My Auntie Joy cooked the best Tokwa’t Baboy that I’ve ever tasted in my life. I am not saying that words because She’s my Auntie. It was really good i love the taste of it. I feel im safe since it was the cooked in our house. The one reason why I said that is because I am the kind of the hesitant to eat the Tokwa’t Baboy in the restaurants. The ingredients of this dish needs to be very cleaned and i know that in some of the restaurant they don’t clean it enough to pass my standard or other person to know to cook that tokwa`t baboy. Anyway, Tokwa’t Baboy (Beancurd and pork) is the traditional appetizer in local Filipino fast-food and full-service restaurants. Usually made it with pork ears, chewy of tofu/beancurd,the soy sauce, the pork broth, vinegar and other spices. Here are the ingredients and the procedure to cook Tokwa`t Baboy:
INGRIDIENTS:
1 Small cloves of garlic (minced)
3 Big onions (diced)
1 Kilo of Pork Face & Ears (cut into cubes)

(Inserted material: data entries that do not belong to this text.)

/-! ## The faulted unit -/

/-- All that an action other than Reset can do on a faulted unit: be refused, or read a defined register (R105, R106). -/
theorem perform_of_faulted {a : Action} {s t : State} (hf : s.faulted = true) (ha : a ≠ .reset)
    (h : perform a s = .next t) :
    t = respond .refused s ∨
    ∃ n r, a = .hostRead n ∧ regOfNumber n = some r ∧ t = { s with reply := .value (readReg r s) } := by
  cases perform_effect h with
  | reset => exact absurd rfl ha
  | refused => exact .inl rfl
  | read hr => exact .inr ⟨_, _, rfl, hr, rfl⟩
  | raised _ _ hready | wrote hready | completed hready => simp [hf] at hready

/-- The faulted state is kept by every action but Reset (R108). -/
theorem sameUnit_of_faulted {a : Action} {s t : State} (hf : s.faulted = true) (ha : a ≠ .reset)
    (h : perform a s = .next t) : SameUnit s t := by
  rcases perform_of_faulted hf ha h with rfl | ⟨_, _, -, -, rfl⟩ <;> simp [SameUnit, SameData]

/-- Settles O16: what fault entry writes is said by the laws of `raise`; a faulted unit only refuses and reads. -/
theorem faultEntryRecordsAndKeeps : Obligations.FaultEntryRecordsAndKeeps := by
  refine ⟨fun f s => ⟨raise_faulted f s, raise_cause f s, congrArg some f.response_code, by simp [SameData], rfl, rfl⟩, ?_⟩
  intro a s t hf ha h
  rcases perform_of_faulted hf ha h with rfl | ⟨n, r, -, -, rfl⟩
  · exact ⟨rfl, .inr rfl⟩
  · exact ⟨rfl, .inl rfl⟩

/-- Settles O20: a step is its first pending action, which keeps a faulted unit unless it is Reset. -/
theorem faultedUntilReset : Obligations.FaultedUntilReset := by
  refine ⟨fun s t hf h hnoReset => ?_, fun s t rest hp h => ?_⟩
  · rcases step_cases h with ⟨-, rfl⟩ | ⟨a, rest, hp, hperform⟩
    · simp [SameUnit, SameData]
    · have ha : a ≠ .reset := fun hreset => hnoReset rest (hreset ▸ hp)
      exact sameUnit_of_faulted (s := { s with pending := rest }) hf ha hperform
  · rw [stepPerformsNextAction s .reset rest hp] at h
    cases h
    exact resetUnit_faulted _

/-! ## Nothing partial -/

/-- Settles O19: REFUSED and the three faults are the only answers but OK, and each leaves the data registers. -/
theorem nothingPartial : Obligations.NothingPartial := by
  intro a s t ha h hnotOk
  cases perform_effect h with
  | reset => exact absurd rfl ha
  | refused => simp [SameData]
  | raised _ f => exact ⟨by simp [SameData], fun hrefused => absurd (Reply.answer.inj hrefused) f.response_ne_refused⟩
  | read | wrote => exact absurd rfl hnotOk
  | completed _ _ _ hok => exact absurd (congrArg Reply.response hok) hnotOk

/-! ## The order of the tests on a unit that is not faulted -/

theorem writeReg_eq_none_iff {r : Reg} {v : Word} {s : State} : writeReg r v s = none ↔ r = .res ∨ r = .status := by
  cases r <;> simp [writeReg]

/-- RES, STATUS and the undefined numbers are those the host may not write (R19). -/
theorem notWritable_number_iff :
    ∀ n : Fin 16, (∀ r ∈ regOfNumber n, r = .res ∨ r = .status) ↔ n = 2 ∨ 11 ≤ n.val := by decide

theorem bind_writeReg_eq_none_iff {n : Fin 16} {v : Word} {s : State} :
    ((regOfNumber n).bind fun r => writeReg r v s) = none ↔ n = 2 ∨ 11 ≤ n.val := by
  simp only [← notWritable_number_iff, Option.bind_eq_none_iff, writeReg_eq_none_iff, Option.mem_def]

theorem hostWrite_response {s : State} (hf : s.faulted = false) (n : Fin 16) (v : Word) :
    (hostWrite n v s).reply.response = some (if n = 2 ∨ 11 ≤ n.val then .illegalAccess else .ok) := by
  split
  case isTrue hn =>
    rw [hostWrite_notWritable hf (bind_writeReg_eq_none_iff.mpr hn)]
    rfl
  case isFalse hn =>
    obtain ⟨t, ht⟩ := Option.ne_none_iff_exists'.mp (mt (bind_writeReg_eq_none_iff (v := v) (s := s)).mp hn)
    obtain ⟨r, hr, hw⟩ := Option.bind_eq_some_iff.mp ht
    rw [hostWrite_accepted hf hr hw]
    rfl

theorem hostRead_response {s : State} (hf : s.faulted = false) (n : Fin 16) :
    (hostRead n s).reply.response = some (if 12 ≤ n.val then .illegalAccess else .ok) := by
  simp only [← regOfNumber_eq_none_iff]
  cases hr : regOfNumber n with
  | none => simp [hostRead_undefined hr, hf, Reply.response, Fault.response]
  | some r => simp [hostRead_defined hr, Reply.response]

/-- The responses of an Issue, by whether its word decodes (R50). -/
theorem issue_response {w : CommandWord} {s t : State} (hf : s.faulted = false) (h : issue w s = .next t) :
    ((∃ e, decode w = .error e) ∧ t.reply.response = some .illegalCommand) ∨
    ((∃ i, decode w = .ok i) ∧ (t.reply.response = some .outOfBounds ∨ t.reply.response = some .ok)) := by
  rcases issue_cases h with ⟨hfaulted, -⟩ | ⟨-, herror, rfl⟩ | ⟨-, i, hd, hx⟩
  · simp [hf] at hfaulted
  · exact .inl ⟨herror, rfl⟩
  · rcases exec_response hx with rfl | ⟨hok, -⟩
    · exact .inr ⟨⟨i, hd⟩, .inl rfl⟩
    · exact .inr ⟨⟨i, hd⟩, .inr (congrArg Reply.response hok)⟩

/-- Settles O17: a faulted unit refuses or reads; else the register number settles the response to a HostWrite or a
HostRead, and decoding, which tests the reserved field before any operand, comes before a command's own test. -/
theorem faultPriority : Obligations.FaultPriority := by
  refine ⟨fun a s t ha h => ⟨fun hf => ?faulted, fun hf => ?ready⟩, fun w s hf _ hrsv => ?reserved⟩
  case faulted =>
    rcases perform_of_faulted hf ha h with rfl | ⟨n, r, rfl, hr, rfl⟩
    · exact ⟨rfl, .inl rfl⟩
    · have hn : ¬12 ≤ n.val := by simp [← regOfNumber_eq_none_iff, hr]
      exact ⟨rfl, .inr ⟨n, _, rfl, by omega, rfl⟩⟩
  case ready =>
    cases a with
    | reset => exact absurd rfl ha
    | hostWrite n v =>
      cases h
      by_cases hn : n = 2 ∨ 11 ≤ n.val <;> simp [hostWrite_response hf, hn]
    | hostRead n =>
      cases h
      by_cases hn : 12 ≤ n.val <;> simp [hostRead_response hf, hn]
    | issue w =>
      rcases issue_response hf h with ⟨⟨e, hd⟩, hr⟩ | ⟨⟨i, hd⟩, hr | hr⟩ <;> simp [hd, hr]
  case reserved =>
    rw [← rsv_eq_div_mod] at hrsv
    obtain ⟨e, hd⟩ := (decode_error_iff w).mpr (by omega)
    exact (issue_illegal hf hd).trans (congrArg _ (raise_illegalCommand s))

/-! ## Runs of host actions (R108) -/

theorem perform_next (a : Action) (s : State) : ∃ t, perform a s = .next t := by
  cases a with
  | reset => exact ⟨_, rfl⟩
  | hostWrite n v => exact ⟨_, rfl⟩
  | hostRead n => exact ⟨_, rfl⟩
  | issue w =>
    cases hf : s.faulted with
    | true => exact ⟨_, issue_faulted hf w⟩
    | false =>
      cases hd : decode w with
      | error e => exact ⟨_, issue_illegal hf hd⟩
      | ok i => simpa only [perform, issue_decoded hf hd] using exec_next i s

/-- From an unfaulted unit, an action answers something other than OK exactly when it leaves the unit faulted. -/
theorem response_ok_iff_not_faulted {a : Action} {s t : State} (hf : s.faulted = false) (h : perform a s = .next t) :
    (t.reply.response = none ∨ t.reply.response = some .ok) ↔ t.faulted = false := by
  cases perform_effect h with
  | reset => simp [Reply.response]
  | refused _ hfaulted => simp [hf] at hfaulted
  | raised _ f => simp [Reply.response, f.response_ne_ok]
  | read => exact iff_of_true (.inr rfl) hf
  | wrote _ _ hw => exact iff_of_true (.inr rfl) ((faulted_congr (writeReg_frame hw).1).trans hf)
  | completed _ _ _ hok hst => exact iff_of_true (.inr (congrArg Reply.response hok)) ((faulted_congr hst).trans hf)

/-- Every program runs to its end (R130). -/
theorem exists_runActions : ∀ (actions : List Action) (s : State), ∃ u replies, runActions actions s = some (u, replies)
  | [], s => ⟨s, [], rfl⟩
  | a :: rest, s => by
    obtain ⟨t, ht⟩ := perform_next a s
    obtain ⟨u, replies, hrun⟩ := exists_runActions rest t
    exact ⟨u, t.reply :: replies, by simp [runActions_cons ht, hrun]⟩

/-- A run that reaches its end performed its first action, then the rest. -/
theorem runActions_cons_cases {a : Action} {rest : List Action} {s u : State} {replies : List Reply}
    (h : runActions (a :: rest) s = some (u, replies)) :
    ∃ t later, perform a s = .next t ∧ runActions rest t = some (u, later) ∧ replies = t.reply :: later := by
  obtain ⟨t, ht⟩ := perform_next a s
  rw [runActions_cons ht] at h
  obtain ⟨⟨_, later⟩, hrun, hpair⟩ := Option.map_eq_some_iff.mp h
  cases hpair
  exact ⟨t, later, ht, hrun, rfl⟩

/-- Without Reset a run does not leave the faulted state (R108, R109). -/
theorem runActions_faulted {actions : List Action} {s u : State} {replies : List Reply} (hf : s.faulted = true)
    (hnoReset : ∀ a ∈ actions, a ≠ .reset) (h : runActions actions s = some (u, replies)) : u.faulted = true := by
  induction actions generalizing s replies with
  | nil => cases h; exact hf
  | cons a rest ih =>
    obtain ⟨ha, hrest⟩ := List.forall_mem_cons.mp hnoReset
    obtain ⟨t, later, ht, hrun, -⟩ := runActions_cons_cases h
    have hst : t.status = s.status := (sameUnit_of_faulted hf ha ht).2
    exact ih ((faulted_congr hst).trans hf) hrest hrun

/-- A run from an unfaulted unit without a response other than OK stays unfaulted throughout, Resets or not. -/
theorem not_faulted_of_allOk {actions : List Action} {s u : State} {replies : List Reply} (hf : s.faulted = false)
    (h : runActions actions s = some (u, replies)) (hok : AllOk replies) : u.faulted = false := by
  induction actions generalizing s replies with
  | nil => cases h; exact hf
  | cons a rest ih =>
    obtain ⟨t, later, ht, hrun, rfl⟩ := runActions_cons_cases h
    obtain ⟨hfirst, hlater⟩ := (allOk_cons _ _).mp hok
    exact ih ((response_ok_iff_not_faulted hf ht).mp hfirst) hrun hlater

8 Pieces of Tokwa (Beancurd) 2"x2"
1 Cup vinegar
1 Teaspoon brown sugar
1 Cup soy sauce
1 Teaspoon salt
PROCEDURE:
1. In a large casserole, boil the pork with salt, lower the fire and let it simmer until the pork is tender.
2. Take the pork out and set aside.
3. Fry the tokwa in hot oil until toasted and slice to the same size as the pork.
4. In the sauce pot, mix the soy sauce, vinegar, salt, garlic and onions and heat for just few minutes.
5. Pour in mixture over pork and tokwa.